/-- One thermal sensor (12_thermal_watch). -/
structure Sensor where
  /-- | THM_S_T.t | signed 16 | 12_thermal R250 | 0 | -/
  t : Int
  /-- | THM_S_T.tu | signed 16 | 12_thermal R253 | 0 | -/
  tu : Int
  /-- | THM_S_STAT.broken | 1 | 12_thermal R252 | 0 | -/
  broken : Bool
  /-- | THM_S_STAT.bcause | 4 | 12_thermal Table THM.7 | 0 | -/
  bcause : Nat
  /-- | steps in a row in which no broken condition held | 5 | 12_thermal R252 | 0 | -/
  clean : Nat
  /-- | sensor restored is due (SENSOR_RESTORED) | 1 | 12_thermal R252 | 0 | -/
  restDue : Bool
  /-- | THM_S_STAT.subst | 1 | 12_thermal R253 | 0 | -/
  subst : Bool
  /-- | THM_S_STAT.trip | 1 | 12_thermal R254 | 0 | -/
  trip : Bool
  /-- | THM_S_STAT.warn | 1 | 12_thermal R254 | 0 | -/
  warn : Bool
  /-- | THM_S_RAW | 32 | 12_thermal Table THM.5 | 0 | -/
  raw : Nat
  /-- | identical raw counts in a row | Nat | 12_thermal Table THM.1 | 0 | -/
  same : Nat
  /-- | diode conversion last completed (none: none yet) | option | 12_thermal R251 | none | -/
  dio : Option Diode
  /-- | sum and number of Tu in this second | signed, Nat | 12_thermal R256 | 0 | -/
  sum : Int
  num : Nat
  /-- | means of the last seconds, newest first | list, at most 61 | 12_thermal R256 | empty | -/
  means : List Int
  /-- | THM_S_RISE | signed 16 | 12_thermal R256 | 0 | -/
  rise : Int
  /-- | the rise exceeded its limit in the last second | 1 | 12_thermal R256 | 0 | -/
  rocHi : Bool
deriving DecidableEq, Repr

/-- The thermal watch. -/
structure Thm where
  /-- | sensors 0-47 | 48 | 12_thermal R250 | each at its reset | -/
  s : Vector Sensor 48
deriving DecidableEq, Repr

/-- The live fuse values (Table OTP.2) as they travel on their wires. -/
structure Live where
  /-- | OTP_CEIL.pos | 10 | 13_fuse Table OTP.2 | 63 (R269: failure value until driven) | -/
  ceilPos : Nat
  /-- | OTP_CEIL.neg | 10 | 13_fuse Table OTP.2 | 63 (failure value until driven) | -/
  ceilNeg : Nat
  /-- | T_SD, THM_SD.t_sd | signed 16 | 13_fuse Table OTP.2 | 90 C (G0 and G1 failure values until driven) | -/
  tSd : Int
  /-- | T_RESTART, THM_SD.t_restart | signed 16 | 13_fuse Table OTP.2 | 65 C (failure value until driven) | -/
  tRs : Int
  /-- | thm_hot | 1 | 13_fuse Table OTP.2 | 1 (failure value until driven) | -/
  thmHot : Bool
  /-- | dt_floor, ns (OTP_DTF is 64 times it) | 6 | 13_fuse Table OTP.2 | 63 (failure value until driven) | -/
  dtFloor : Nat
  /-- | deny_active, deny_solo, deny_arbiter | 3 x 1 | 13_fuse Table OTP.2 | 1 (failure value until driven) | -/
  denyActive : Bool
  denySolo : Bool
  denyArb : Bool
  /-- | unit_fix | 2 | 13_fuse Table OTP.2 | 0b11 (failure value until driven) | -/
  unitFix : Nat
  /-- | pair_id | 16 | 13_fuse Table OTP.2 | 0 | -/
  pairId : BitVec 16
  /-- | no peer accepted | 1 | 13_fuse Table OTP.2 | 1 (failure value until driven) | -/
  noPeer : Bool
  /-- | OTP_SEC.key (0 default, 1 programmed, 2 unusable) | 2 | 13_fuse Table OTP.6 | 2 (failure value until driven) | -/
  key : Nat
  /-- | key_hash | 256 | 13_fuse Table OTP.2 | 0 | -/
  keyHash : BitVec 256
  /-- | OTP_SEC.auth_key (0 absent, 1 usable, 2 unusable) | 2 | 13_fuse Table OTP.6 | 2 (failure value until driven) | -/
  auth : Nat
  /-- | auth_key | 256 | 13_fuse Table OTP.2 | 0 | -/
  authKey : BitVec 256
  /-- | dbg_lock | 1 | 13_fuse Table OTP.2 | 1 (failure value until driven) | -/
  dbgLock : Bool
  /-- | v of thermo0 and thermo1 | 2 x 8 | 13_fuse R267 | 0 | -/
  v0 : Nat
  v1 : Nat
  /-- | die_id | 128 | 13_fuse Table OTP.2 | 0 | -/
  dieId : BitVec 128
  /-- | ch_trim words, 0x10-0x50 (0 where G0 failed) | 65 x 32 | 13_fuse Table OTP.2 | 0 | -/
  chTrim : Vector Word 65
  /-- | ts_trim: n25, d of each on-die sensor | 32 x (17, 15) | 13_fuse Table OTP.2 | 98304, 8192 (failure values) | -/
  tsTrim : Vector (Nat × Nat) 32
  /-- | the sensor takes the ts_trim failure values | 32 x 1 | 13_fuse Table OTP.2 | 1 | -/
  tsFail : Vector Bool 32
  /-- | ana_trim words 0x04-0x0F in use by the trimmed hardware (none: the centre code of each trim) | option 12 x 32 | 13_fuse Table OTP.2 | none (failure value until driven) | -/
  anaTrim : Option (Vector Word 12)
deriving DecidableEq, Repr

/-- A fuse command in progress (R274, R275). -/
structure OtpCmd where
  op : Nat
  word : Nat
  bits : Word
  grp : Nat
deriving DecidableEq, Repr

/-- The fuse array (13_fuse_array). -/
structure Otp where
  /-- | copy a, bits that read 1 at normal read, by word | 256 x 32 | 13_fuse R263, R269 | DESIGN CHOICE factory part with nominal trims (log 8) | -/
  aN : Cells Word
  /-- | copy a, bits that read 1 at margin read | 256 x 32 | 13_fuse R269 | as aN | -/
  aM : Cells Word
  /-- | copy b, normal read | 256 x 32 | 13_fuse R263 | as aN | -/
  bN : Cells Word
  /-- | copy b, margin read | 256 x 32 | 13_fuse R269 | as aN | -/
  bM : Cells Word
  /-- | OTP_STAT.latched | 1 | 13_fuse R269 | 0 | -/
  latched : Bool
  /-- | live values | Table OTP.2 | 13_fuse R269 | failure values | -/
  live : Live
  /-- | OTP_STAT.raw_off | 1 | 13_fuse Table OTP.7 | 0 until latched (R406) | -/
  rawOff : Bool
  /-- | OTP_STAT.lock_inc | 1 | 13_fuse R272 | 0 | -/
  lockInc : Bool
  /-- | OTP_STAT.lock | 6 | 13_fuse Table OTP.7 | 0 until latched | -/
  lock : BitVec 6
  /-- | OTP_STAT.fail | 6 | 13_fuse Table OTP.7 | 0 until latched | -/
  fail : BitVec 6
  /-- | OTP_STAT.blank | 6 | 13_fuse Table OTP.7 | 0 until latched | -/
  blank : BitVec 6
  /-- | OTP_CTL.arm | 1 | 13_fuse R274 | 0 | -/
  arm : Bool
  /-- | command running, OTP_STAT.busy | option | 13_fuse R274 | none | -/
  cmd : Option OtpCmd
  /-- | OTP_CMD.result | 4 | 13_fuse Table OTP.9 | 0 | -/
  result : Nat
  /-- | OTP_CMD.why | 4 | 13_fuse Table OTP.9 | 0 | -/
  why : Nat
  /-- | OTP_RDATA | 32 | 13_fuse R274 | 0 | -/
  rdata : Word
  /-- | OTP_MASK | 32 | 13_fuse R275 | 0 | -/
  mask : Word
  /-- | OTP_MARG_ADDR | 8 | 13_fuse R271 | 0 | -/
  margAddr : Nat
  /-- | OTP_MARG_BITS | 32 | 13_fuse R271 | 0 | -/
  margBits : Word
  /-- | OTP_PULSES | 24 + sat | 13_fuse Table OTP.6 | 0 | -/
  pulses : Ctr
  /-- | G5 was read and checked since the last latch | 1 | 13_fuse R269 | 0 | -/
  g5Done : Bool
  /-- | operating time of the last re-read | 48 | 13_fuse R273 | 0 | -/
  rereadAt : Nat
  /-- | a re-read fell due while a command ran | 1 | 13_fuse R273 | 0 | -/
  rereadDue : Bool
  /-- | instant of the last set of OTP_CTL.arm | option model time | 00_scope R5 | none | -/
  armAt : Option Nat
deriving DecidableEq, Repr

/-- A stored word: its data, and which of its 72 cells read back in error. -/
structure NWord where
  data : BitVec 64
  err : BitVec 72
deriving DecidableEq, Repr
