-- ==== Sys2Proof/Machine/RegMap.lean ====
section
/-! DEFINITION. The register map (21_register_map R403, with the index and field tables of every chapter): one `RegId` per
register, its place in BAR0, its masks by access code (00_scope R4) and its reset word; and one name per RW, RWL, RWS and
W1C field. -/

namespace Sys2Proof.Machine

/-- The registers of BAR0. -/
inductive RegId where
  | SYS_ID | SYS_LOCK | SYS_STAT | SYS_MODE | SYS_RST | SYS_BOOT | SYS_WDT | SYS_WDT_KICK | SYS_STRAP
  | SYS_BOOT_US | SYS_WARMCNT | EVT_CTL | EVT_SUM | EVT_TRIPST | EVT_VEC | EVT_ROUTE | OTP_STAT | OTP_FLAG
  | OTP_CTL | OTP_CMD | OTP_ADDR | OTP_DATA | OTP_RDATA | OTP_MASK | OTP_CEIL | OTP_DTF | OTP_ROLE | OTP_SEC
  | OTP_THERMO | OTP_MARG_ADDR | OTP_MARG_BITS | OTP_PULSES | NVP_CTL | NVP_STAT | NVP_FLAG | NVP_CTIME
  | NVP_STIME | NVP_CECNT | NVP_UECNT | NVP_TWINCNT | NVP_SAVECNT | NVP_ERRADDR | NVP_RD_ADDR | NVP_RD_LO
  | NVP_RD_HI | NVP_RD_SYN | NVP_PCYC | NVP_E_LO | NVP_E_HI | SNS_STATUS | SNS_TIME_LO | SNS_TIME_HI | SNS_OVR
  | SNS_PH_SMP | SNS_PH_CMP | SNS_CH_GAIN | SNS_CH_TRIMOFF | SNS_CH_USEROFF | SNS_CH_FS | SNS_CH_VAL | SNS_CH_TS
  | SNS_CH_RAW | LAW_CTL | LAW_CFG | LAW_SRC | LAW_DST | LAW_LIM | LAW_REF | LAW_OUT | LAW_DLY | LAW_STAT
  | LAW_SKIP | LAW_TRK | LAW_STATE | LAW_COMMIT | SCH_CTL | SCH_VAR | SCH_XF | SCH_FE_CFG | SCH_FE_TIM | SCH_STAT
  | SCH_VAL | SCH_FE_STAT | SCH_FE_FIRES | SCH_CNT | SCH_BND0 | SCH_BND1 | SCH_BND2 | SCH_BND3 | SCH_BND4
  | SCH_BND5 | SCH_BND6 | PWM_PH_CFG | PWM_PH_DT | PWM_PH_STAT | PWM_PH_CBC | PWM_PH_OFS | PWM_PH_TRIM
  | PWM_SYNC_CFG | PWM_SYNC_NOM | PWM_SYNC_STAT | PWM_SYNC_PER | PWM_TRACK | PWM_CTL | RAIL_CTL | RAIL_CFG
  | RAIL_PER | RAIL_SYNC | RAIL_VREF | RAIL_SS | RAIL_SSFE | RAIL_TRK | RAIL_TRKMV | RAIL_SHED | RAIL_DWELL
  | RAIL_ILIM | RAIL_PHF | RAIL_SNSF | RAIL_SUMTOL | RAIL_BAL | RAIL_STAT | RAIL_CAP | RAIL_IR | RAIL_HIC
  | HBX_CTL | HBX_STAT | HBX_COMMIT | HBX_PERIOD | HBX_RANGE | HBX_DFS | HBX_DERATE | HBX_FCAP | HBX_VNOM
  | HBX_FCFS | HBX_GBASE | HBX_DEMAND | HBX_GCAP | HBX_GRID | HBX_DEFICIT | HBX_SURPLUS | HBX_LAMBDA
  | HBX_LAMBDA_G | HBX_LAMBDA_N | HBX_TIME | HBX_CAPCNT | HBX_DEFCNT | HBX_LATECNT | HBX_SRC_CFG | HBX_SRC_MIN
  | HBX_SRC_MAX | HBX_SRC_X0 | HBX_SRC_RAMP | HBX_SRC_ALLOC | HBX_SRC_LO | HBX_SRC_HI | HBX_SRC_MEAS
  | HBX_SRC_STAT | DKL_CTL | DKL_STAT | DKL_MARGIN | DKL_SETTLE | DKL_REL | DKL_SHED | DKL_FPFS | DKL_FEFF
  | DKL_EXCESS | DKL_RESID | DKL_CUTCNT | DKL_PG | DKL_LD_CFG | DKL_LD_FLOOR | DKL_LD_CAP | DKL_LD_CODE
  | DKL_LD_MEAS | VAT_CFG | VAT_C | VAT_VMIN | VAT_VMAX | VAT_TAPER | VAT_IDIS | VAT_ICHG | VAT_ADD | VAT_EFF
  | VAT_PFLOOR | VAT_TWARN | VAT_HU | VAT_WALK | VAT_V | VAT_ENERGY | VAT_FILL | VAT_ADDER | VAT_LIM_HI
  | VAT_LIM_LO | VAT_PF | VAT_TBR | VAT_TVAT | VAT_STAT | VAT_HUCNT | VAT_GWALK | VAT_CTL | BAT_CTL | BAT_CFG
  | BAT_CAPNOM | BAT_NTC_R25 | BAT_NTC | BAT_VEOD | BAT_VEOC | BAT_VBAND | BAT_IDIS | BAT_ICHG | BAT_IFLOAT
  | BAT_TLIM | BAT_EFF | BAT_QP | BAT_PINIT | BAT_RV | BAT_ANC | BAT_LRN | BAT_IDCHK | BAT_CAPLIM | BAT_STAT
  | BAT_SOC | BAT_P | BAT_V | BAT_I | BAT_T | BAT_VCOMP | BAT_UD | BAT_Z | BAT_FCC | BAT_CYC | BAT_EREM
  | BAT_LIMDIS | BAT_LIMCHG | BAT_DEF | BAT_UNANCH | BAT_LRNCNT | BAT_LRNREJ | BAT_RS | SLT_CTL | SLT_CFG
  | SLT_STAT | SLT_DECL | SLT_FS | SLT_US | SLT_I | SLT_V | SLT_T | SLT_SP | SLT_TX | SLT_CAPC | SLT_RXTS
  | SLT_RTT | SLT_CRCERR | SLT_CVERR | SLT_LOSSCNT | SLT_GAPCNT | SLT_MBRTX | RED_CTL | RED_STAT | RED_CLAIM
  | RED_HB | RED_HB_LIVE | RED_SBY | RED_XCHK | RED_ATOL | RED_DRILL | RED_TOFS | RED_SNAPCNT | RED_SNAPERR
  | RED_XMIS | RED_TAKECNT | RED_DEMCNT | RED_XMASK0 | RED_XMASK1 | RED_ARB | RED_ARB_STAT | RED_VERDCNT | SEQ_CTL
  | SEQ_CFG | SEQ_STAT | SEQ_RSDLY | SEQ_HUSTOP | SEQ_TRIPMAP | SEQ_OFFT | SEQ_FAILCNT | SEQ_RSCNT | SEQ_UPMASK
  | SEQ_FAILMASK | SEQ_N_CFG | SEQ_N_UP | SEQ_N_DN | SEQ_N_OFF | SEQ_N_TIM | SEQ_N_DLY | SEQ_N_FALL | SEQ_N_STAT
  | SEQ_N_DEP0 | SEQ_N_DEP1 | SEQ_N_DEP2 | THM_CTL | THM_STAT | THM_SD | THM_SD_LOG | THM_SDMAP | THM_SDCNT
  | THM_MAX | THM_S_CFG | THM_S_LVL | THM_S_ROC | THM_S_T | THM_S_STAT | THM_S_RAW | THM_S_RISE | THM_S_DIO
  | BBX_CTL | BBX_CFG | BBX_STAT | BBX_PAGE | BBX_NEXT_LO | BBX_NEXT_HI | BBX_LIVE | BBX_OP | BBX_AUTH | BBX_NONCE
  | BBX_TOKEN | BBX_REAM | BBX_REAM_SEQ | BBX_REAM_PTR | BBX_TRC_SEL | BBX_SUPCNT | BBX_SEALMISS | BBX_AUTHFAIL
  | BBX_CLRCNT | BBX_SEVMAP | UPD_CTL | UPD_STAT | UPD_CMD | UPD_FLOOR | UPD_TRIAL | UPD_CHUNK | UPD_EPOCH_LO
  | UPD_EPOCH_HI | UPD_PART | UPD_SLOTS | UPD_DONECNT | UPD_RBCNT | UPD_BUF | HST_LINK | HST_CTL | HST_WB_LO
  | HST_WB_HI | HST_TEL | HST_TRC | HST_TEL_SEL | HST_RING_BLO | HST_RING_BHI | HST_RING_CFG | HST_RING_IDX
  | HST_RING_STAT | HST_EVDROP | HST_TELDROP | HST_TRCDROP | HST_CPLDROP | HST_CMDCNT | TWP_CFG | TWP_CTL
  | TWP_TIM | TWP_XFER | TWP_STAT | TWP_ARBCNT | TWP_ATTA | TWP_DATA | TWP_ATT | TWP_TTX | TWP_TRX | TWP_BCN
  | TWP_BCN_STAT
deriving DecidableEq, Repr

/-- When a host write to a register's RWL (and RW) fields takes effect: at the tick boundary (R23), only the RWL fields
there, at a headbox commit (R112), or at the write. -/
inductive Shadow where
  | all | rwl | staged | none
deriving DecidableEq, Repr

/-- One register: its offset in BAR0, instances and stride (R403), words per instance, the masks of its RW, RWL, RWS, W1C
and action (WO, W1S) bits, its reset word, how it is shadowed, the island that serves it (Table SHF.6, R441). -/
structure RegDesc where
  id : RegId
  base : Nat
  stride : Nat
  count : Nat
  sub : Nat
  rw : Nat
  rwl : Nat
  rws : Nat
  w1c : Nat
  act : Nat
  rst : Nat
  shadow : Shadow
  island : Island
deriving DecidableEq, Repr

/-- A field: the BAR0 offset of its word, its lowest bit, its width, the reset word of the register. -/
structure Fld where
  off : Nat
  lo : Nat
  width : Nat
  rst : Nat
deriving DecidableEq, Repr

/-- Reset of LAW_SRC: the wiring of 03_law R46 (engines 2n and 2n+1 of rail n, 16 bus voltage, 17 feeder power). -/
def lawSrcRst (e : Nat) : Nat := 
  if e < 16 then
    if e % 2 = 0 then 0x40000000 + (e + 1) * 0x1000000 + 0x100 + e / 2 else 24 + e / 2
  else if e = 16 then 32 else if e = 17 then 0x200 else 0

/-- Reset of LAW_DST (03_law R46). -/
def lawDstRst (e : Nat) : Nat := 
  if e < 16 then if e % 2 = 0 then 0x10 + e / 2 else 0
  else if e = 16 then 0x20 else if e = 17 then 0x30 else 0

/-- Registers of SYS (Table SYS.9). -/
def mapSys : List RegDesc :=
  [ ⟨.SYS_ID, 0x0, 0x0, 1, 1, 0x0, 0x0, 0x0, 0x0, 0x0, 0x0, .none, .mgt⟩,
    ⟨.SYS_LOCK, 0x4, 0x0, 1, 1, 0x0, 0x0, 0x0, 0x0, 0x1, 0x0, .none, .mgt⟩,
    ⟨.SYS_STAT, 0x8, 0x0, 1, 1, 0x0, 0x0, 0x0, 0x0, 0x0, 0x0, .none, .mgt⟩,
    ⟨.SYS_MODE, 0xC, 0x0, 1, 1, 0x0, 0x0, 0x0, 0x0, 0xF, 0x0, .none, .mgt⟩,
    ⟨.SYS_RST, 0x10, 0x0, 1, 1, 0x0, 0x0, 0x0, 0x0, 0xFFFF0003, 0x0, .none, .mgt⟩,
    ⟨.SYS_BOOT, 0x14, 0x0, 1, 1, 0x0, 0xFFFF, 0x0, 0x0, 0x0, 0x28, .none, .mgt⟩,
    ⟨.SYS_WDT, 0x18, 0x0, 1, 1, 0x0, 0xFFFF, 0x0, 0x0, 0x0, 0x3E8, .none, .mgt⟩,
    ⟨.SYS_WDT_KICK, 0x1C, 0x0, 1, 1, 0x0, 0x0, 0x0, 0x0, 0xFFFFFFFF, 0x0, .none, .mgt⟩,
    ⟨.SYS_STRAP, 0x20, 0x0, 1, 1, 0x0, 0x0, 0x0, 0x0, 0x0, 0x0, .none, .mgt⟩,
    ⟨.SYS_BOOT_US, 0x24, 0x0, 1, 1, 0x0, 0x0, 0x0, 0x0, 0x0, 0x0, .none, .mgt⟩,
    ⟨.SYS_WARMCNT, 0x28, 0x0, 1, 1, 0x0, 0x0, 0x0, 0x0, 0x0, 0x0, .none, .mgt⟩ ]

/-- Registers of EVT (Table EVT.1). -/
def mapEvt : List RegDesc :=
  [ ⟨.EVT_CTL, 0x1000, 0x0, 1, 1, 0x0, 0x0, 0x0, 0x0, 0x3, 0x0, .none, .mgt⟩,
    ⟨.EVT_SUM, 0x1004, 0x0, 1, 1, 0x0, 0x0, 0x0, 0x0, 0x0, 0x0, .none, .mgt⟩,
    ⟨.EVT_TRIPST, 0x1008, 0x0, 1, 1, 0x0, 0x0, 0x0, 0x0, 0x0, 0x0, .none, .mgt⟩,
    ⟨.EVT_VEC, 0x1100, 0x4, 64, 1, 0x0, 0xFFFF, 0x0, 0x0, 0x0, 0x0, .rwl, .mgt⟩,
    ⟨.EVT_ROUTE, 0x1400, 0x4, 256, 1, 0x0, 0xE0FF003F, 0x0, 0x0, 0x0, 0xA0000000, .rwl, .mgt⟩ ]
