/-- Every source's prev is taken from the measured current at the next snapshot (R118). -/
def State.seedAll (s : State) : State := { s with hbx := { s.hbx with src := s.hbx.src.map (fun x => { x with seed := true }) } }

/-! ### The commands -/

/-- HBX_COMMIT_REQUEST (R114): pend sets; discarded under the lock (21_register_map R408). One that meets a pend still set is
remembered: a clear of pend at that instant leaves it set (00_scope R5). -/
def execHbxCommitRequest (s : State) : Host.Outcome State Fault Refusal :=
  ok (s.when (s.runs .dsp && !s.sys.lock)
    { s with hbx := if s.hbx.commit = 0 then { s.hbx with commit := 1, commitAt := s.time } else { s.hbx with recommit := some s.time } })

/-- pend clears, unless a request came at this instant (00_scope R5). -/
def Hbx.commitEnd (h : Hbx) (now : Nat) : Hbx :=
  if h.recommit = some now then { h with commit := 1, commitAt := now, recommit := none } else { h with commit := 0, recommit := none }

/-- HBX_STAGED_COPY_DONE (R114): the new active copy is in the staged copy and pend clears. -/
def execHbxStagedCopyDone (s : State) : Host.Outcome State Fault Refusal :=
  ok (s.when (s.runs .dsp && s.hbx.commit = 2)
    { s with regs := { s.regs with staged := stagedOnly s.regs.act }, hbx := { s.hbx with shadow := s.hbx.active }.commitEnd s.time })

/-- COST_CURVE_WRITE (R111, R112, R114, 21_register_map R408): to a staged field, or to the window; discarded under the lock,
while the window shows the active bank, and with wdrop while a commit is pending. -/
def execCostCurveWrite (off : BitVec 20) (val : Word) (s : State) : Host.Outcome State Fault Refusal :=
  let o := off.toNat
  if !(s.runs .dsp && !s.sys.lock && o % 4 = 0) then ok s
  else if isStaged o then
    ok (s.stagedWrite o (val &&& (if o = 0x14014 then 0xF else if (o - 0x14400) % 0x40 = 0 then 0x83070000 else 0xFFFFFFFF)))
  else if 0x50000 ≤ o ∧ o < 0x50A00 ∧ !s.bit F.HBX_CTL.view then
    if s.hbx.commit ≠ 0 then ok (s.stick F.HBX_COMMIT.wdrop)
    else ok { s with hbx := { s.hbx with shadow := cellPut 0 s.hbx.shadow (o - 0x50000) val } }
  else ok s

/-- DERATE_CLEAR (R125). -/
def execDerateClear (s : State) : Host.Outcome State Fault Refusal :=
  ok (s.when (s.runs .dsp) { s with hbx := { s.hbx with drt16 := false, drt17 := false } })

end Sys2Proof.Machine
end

***

(What to do) All lines above between those holding "broken : Bool" and "structure Thm where", inclusive, must be set down unchanged, and no other line may be included.

(Task output)
  broken : Bool
  /-- | THM_S_STAT.bcause | 4 | 12_thermal Table THM.7 | 0 | -/
  bcause : Nat
  /-- | steps in a row in which no broken condition held | 5 | 12_thermal R252 | 0 | -/
  clean : Nat
  /-- | sensor restored is due (SENSOR_RESTORED) | 1 | 12_thermal R252 | 0 | -/
  restDue : Bool
  /-- | THM_S_STAT.subst | 1 | 12_thermal R253 | 0 | -/
  subst : Bool
  /-- | THM_S_STAT.trip | 1 | 12_thermal R254 | 0 | -/
  trip : Bool
  /-- | THM_S_STAT.warn | 1 | 12_thermal R254 | 0 | -/
  warn : Bool
  /-- | THM_S_RAW | 32 | 12_thermal Table THM.5 | 0 | -/
  raw : Nat
  /-- | identical raw counts in a row | Nat | 12_thermal Table THM.1 | 0 | -/
  same : Nat
  /-- | diode conversion last completed (none: none yet) | option | 12_thermal R251 | none | -/
  dio : Option Diode
  /-- | sum and number of Tu in this second | signed, Nat | 12_thermal R256 | 0 | -/
  sum : Int
  num : Nat
  /-- | means of the last seconds, newest first | list, at most 61 | 12_thermal R256 | empty | -/
  means : List Int
  /-- | THM_S_RISE | signed 16 | 12_thermal R256 | 0 | -/
  rise : Int
  /-- | the rise exceeded its limit in the last second | 1 | 12_thermal R256 | 0 | -/
  rocHi : Bool
deriving DecidableEq, Repr

/-- The thermal watch. -/
structure Thm where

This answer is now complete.